I was not present at the hour of my father’s passing, and I was not at his graveside when they put up his tombstone. Carved in the stone, those verses were shining white, showing no sign of the tears I shed when I composed them. Now my tears showed, but through them I could not read the verses.
Fourteen years have gone by since the day Father passed away, and still the tombstone is new. And near it, on his grave, stands a second stone, that of an old scholar, a colleague of Father’s. What could the men of the town do? The dead ask for a grave and a stone, and since that old man had asked to be laid by his friend and they could find no room for his tombstone, they set it up on Father’s grave. My sister used to tell me that our father often appeared to her in a dream with his hand on his heart, like one who feels oppressed and supports his heart with his hand.
When I returned from the graveyard I found Yeruham Freeman sitting on the ground repairing the road. I said to him, “Are you repairing the road from the graveyard to the town or from the town to the graveyard?” Yeruham lifted his eyes from the ground and did not answer.
Chapter seventeen. Yeruham Freeman
It seems to me that no one hates me like Yeruham Freeman. Why does he hate me, when I have done him no harm? On the contrary, whenever I happen to pass him I greet him like a friend, though he answers with a mumble. I have a secret fondness for this young man. That lean body without an ounce of fat, those eyes that burn like the eyes of a sufferer from malaria, and also, if you like, his ragged, dust-colored working clothes move my heart. Every day, from sunrise to sunset, he sits in the street, pounding out gravel with his hammer or digging dirt and filling up holes to repair the streets of our town, damaged during the war. From his face you can see that he is not happy in his work, but he takes pains in the doing of it, like one who knows that there is nothing else before him. And since there is nothing else before him, he takes pains in the doing of it. I have heard that the city fathers are satisfied with his work and pay no attention to his ideas, because of which he was expelled from the Land of Israel. I am telling no tales and revealing no secrets, for everyone knows that this young man had fallen into evil ways, and before they expelled him he was imprisoned for distributing manifestoes to Arabs and Jews. In any case, since he returned here he has had nothing to do with evil things and does not mix with the other communists in the town; he has nothing to do with anyone, not even with himself. How can a man have anything to do with himself or not have anything to do with himself?
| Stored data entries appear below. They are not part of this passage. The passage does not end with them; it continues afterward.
/-- Two choices agree where their conditions hold together and their branches agree. -/
theorem ite_eq_of_iff {α : Sort _} {p q : Prop} [Decidable p] [Decidable q] {a b c d : α} (hcond : p ↔ q) (hthen : a = c)
    (helse : b = d) : (if p then a else b) = if q then c else d :=
  ite_congr (propext hcond) (fun _ => hthen) fun _ => helse

/-- A supply command with its voltages within the ratings ends in the settled state of its effect. -/
theorem rated_of_eq {ok : Bool} {u v : State} (hok : ok = true) (h : u = v) : rated ok u = .next (settle v) := by
  rw [hok]
  exact done_of_eq h

/-! ### What the main domain loses -/

/-- Emptying slots changes the slots alone. -/
theorem emptySlots_eq (ns : List Nat) (s : State) : ∃ k : Keys, ns.foldl (fun t n => emptySlot n t) s = modKeys (fun _ => k) s := by
  induction ns generalizing s with
  | nil => exact ⟨s.keys, rfl⟩
  | cons n ns ih =>
    obtain ⟨k, hk⟩ := ih (emptySlot n s)
    exact ⟨k, hk⟩

theorem unlockAs_eq (k : LockKind) (s : State) : ∃ m : Mason, unlockAs k s = modMason (fun _ => m) s := by
  unfold unlockAs
  split
  · exact ⟨_, rfl⟩
  · exact ⟨s.mason, rfl⟩

theorem cutOp_of_idle {s : State} (hidle : s.journal.op = .none) : cutOp s = s := by
  simp [cutOp, hidle]

/-- A flash that is idle is cut off with no effect on its bytes. -/
theorem cutFlash_of_idle {s : State} (hidle : s.journal.op = .none) :
    ∃ m : Mason, cutFlash s = modMason (fun _ => m) (freePeak (modJournal (fun j =>
      { j with op := .none, work := [], job := none, waitVbat := false }) s)) := by
  unfold cutFlash
  rw [cutOp_of_idle hidle]
  exact unlockAs_eq _ _

theorem supplyThresholds_mainOff {s : State} (hidle : s.journal.op = .none) :
    (mainOff s).fabric.jobs = [] ∧ (mainOff s).sram = [] ∧ (mainOff s).lintel.mainOn = false
    ∧ (mainOff s).boot.running = false ∧ (mainOff s).time.dt = s.time.dt ∧ (mainOff s).time.ticks = s.time.ticks
    ∧ (mainOff s).otp = s.otp ∧ (mainOff s).flash = s.flash ∧ (mainOff s).lintel.retlost = s.lintel.retlost
    ∧ (mainOff s).tamper = s.tamper ∧ (mainOff s).bill.slots = s.bill.slots ∧ (mainOff s).integ.copies = s.integ.copies := by
  obtain ⟨m, hm⟩ := cutFlash_of_idle hidle
  obtain ⟨k, hk⟩ := emptySlots_eq [sessionSlot 0, sessionSlot 1, sessionSlot 2, sessionSlot 3] (cutFlash s)
  have hleft : (List.range 4).foldl (fun t i => emptySlot (sessionSlot i) t) (cutFlash s)
      = modKeys (fun _ => k) (cutFlash s) := hk
  unfold mainOff
  rw [hleft, hm]
  refine ⟨rfl, rfl, rfl, rfl, rfl, rfl, rfl, rfl, ?_, rfl, rfl, rfl⟩
  unfold freePeak
  simp only [modKeys_lintel, modMason_lintel, modLintel_lintel]
  split <;> rfl

/-- Settles O18: each command tests what the statement names, and what an idle flash leaves of the main domain is a
literal. -/
theorem supplyThresholds : Obligations.SupplyThresholds := by
  refine ⟨fun s mv o hrated => ⟨?_, ?_, ?_, ?_⟩, fun s hidle => supplyThresholds_mainOff hidle⟩
  · exact rated_of_eq hrated (ite_eq_of_iff (by simp) rfl rfl)
  · exact rated_of_eq hrated (ite_eq_of_iff (by simp) rfl rfl)
  · exact rated_of_eq hrated (ite_eq_of_iff (by simp) rfl rfl)
  · exact rated_of_eq hrated (ite_eq_of_iff (by simp) rfl rfl)

/-- Settles O19: each command tests what the statement names. -/
theorem resetsAndStageTimeout : Obligations.ResetsAndStageTimeout := by
  intro s us taken fall o
  refine ⟨?_, ?_, ?_⟩
  · exact done_of_eq (ite_eq_of_iff (by simp [and_assoc]) rfl rfl)
  · exact done_of_eq (ite_eq_of_iff (by simp [and_assoc]) rfl rfl)
  · exact done_of_eq (ite_eq_of_iff (by simp [and_assoc]) rfl rfl)

/-! ### The AON supply -/

/-- VAON changes source where the comparator of R64 trips. -/
theorem vaon_trips_iff {src : Bool} {vbat vbak : Int} :
    (if src then decide (vbak + 30 ≤ vbat) else decide (vbat ≤ vbak - 30)) = true
      ↔ (src = true ∧ vbak + 30 ≤ vbat) ∨ (src = false ∧ vbat ≤ vbak - 30) := by
  cases src <;> simp

/-- Settles O20: each command tests what the statement names, and a VAON that comes up from nothing leaves a literal. -/
theorem aonSupply : Obligations.AonSupply := by
  intro s vbat vbak dip hvbat hvbak
  refine ⟨?_, rfl, ?_, ?_, fun hoff => ?_, fun hon => ?_⟩
  · refine rated_of_eq (Bool.and_eq_true_iff.mpr ⟨hvbat, hvbak⟩) ?_
    dsimp only
    by_cases htrips : (if s.lintel.srcVbak then decide (vbak + 30 ≤ vbat) else decide (vbat ≤ vbak - 30)) = true
    · rw [if_pos (vaon_trips_iff.mp htrips), htrips]
      rfl
    · rw [if_neg (mt vaon_trips_iff.mpr htrips), Bool.eq_false_iff.mpr htrips]
      rfl
  · exact rated_of_eq hvbak rfl
  · exact rated_of_eq hvbat (ite_eq_of_iff (by simp [and_assoc]) rfl rfl)
  · exact ⟨_, done_of_eq (if_neg (by simp [hoff])), rfl, rfl, rfl, rfl, rfl, rfl, rfl⟩
  · exact done_of_eq (if_pos hon)

end Sys2Proof.Machine

/-! SUPPORT. VBAT under load, the governor's day, the oscillators and device time (chapter 2). -/

namespace Sys2Proof.Machine

/-! ### VBAT under load (R80 to R82) -/

section
variable {s : State}

/-- A job that fails in its context leaves it, its interference flagged; one with no context leaves nothing. -/
theorem failCtx_of_none {job q : Nat} {st : Status} (h : ctxOf s job = none) : failCtx job st q s = s := by
  simp [failCtx, h]

theorem failCtx_of_some {job q : Nat} {st : Status} {c : RadioCtx} (h : ctxOf s job = some c) :
    failCtx job st q s
      = leaveCtx job { status := st, qflags := q + 2 * b2n c.interfered, result := c.result } s := by
  simp [failCtx, h]

/-- A held transmitter is released above TX_MIN + 100 mV, and only there. -/
theorem released_eq (held : Bool) (txMin mv : Nat) :
    (held && decide (mv ≤ txMin + 100)) = if txMin + 100 < mv then false else held := by
  by_cases hmv : txMin + 100 < mv
  · simp [hmv]
  · simp [hmv, Nat.le_of_not_lt hmv]

theorem execVbatRecovery_eq {mv : Nat} (hrated : vbatRated mv = true) (hon : s.lintel.mainOn = true) :
    execVbatRecovery mv s = .next (settle (modLintel (fun l => { l with
        txHeld := if (items s).power.txMin + 100 < mv then false else l.txHeld }) (takeVbat mv s))) :=
  rated_of_eq hrated ((if_neg (by simp [hon])).trans (by simp only [released_eq]))

section
variable {mv : Nat} (hair : inPhase s .onAir = true) (htx : s.radio.act.kind.transmits = true)
  (hlow : mv < (items s).power.txMin)
include hair htx hlow

/-- What a transmission that VBAT does not carry leaves, but for its job. -/
theorem execTxBrownout_of_no_job (hjob : s.radio.act.job = none) :
    execTxBrownout mv s = .next (settle
      (modLintel (fun l => { l with txHeld := true, vbatMv := mv, minLoaded := mv }) (synthGood (endAct s)))) :=
  done_of_eq ((if_neg (by simp [hair, htx, hlow])).trans (by rw [hjob]))

theorem execTxBrownout_of_job {id : Nat} (hjob : s.radio.act.job = some id) :
    execTxBrownout mv s = .next (settle (failCtx id .brownout 0
      (modLintel (fun l => { l with txHeld := true, vbatMv := mv, minLoaded := mv }) (synthGood (endAct s))))) :=
  done_of_eq ((if_neg (by simp [hair, htx, hlow])).trans (by rw [hjob]))

end

theorem execFlashBrownout_eq {mv : Nat} (hrated : vbatRated mv = true)
    (hop : s.lintel.peak = .program ∨ s.lintel.peak = .erase) (hlow : mv < (items s).power.flashMin) :
    execFlashBrownout mv s = .next (settle (flashBrownout (takeVbat mv s))) :=
  rated_of_eq hrated (if_neg (by obtain hop | hop := hop <;> simp [hlow, hop]))

theorem flashBrownout_of_stage (h : stageOp s = true) : flashBrownout s = giveUp .brownout (cutOp s) := by
  simp [flashBrownout, h]

theorem flashBrownout_of_mount (h : stageOp s = false) (hm : mountWorks s = true) :
    flashBrownout s = mountBrownout s.journal.op (cutOp s) := by
  simp [flashBrownout, h, hm]

theorem flashBrownout_of_own (h : stageOp s = false) (hm : mountWorks s = false)
    (hown : (s.journal.pend.map (·.own)).getD false = true) : flashBrownout s = pendBrownout (dropWork (cutOp s)) := by
  simp [flashBrownout, h, hm, hown]

theorem flashBrownout_of_no_job (h : stageOp s = false) (hm : mountWorks s = false)
    (hown : (s.journal.pend.map (·.own)).getD false = false) (hjob : workJob s = none) :
    flashBrownout s = dropWork (cutOp s) := by
  simp [flashBrownout, h, hm, hown, hjob]

theorem flashBrownout_of_job {j : Job} (h : stageOp s = false) (hm : mountWorks s = false)
    (hown : (s.journal.pend.map (·.own)).getD false = false) (hjob : workJob s = some j) :
    flashBrownout s = if j.desc.opcode = 1 then pendBrownout (modJournal (fun x => { x with work := x.work.drop 1 })
        (fillPending j (dropWork (cutOp s)))) else giveUp .brownout (cutOp s) := by
  simp [flashBrownout, h, hm, hown, hjob]

end

/-! ### The governor's day (R84, R616) -/

/-- The day's roll marks the relay and the segment check where the chip runs. -/
theorem dayMarked_eq {u v : State} (h : u = v) :
    (if !u.boot.running then u else modLcd (fun l => { l with segDue := displayRuns u }) (linkDayRoll u))
      = if v.boot.running = true then modLcd (fun l => { l with segDue := displayRuns v }) (linkDayRoll v) else v := by
  subst h
  cases u.boot.running <;> rfl

/-- Settles O21: a brownout of the flash goes by what its operation is for, and a day's roll is evaluated or held. -/
theorem loadedVbat : Obligations.LoadedVbat := by
  refine ⟨fun s vbat vbak mv c => ⟨fun hvbat hvbak hon hdue => ?_, execVbatRecovery_eq, fun hair htx hlow => ?_,
    fun hrated hop hlow => ?_⟩, fun s c => ⟨fun hday => ?_, fun day => rfl, fun hruns => ?_⟩⟩
  · exact rated_of_eq (Bool.and_eq_true_iff.mpr ⟨hvbat, hvbak⟩) (if_neg (by simp [hon, hdue]))
  · refine ⟨execTxBrownout_of_no_job hair htx hlow, fun id hjob => ?_⟩
    have heffect := execTxBrownout_of_job hair htx hlow hjob
    refine ⟨fun hctx => heffect.trans (done_of_eq (failCtx_of_none hctx)), fun x hctx => heffect.trans (done_of_eq ?_)⟩
    rw [failCtx_of_some hctx, Nat.zero_add]
  · have heffect := execFlashBrownout_eq hrated hop hlow
    refine ⟨fun hstage => heffect.trans (done_of_eq (flashBrownout_of_stage hstage)),
      fun hstage hmount => heffect.trans (done_of_eq (flashBrownout_of_mount hstage hmount)),
      fun hstage hmount hown => heffect.trans (done_of_eq (flashBrownout_of_own hstage hmount hown)),
      fun hstage hmount hown =>
        ⟨fun hjob => heffect.trans (done_of_eq (flashBrownout_of_no_job hstage hmount hown hjob)), fun j hjob => ?_⟩⟩
    have hcut := flashBrownout_of_job hstage hmount hown hjob
    exact ⟨fun hother => heffect.trans (done_of_eq (hcut.trans (if_neg hother))),
      fun hwrite => heffect.trans (done_of_eq (hcut.trans (if_pos hwrite)))⟩
  · exact done_of_eq ((if_neg (by simp [hday])).trans (dayMarked_eq (ite_eq_of_iff (by simp) rfl rfl)))
  · exact done_of_eq (if_pos hruns)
He who sings and talks to himself has something to do with himself; he who does not sing or talk to himself has nothing to do with himself. It depends on whether or not he sings and talks to himself. From sunrise to sunset Yeruham does his work in silence. When the sun sets he loads his tools on his back, goes down to the river, washes off the dirt, and goes back home. I do not know what he does at home, whether he sits and reads, or sleeps. Since I have known him I have not seen him strolling at night, either with a girl or alone.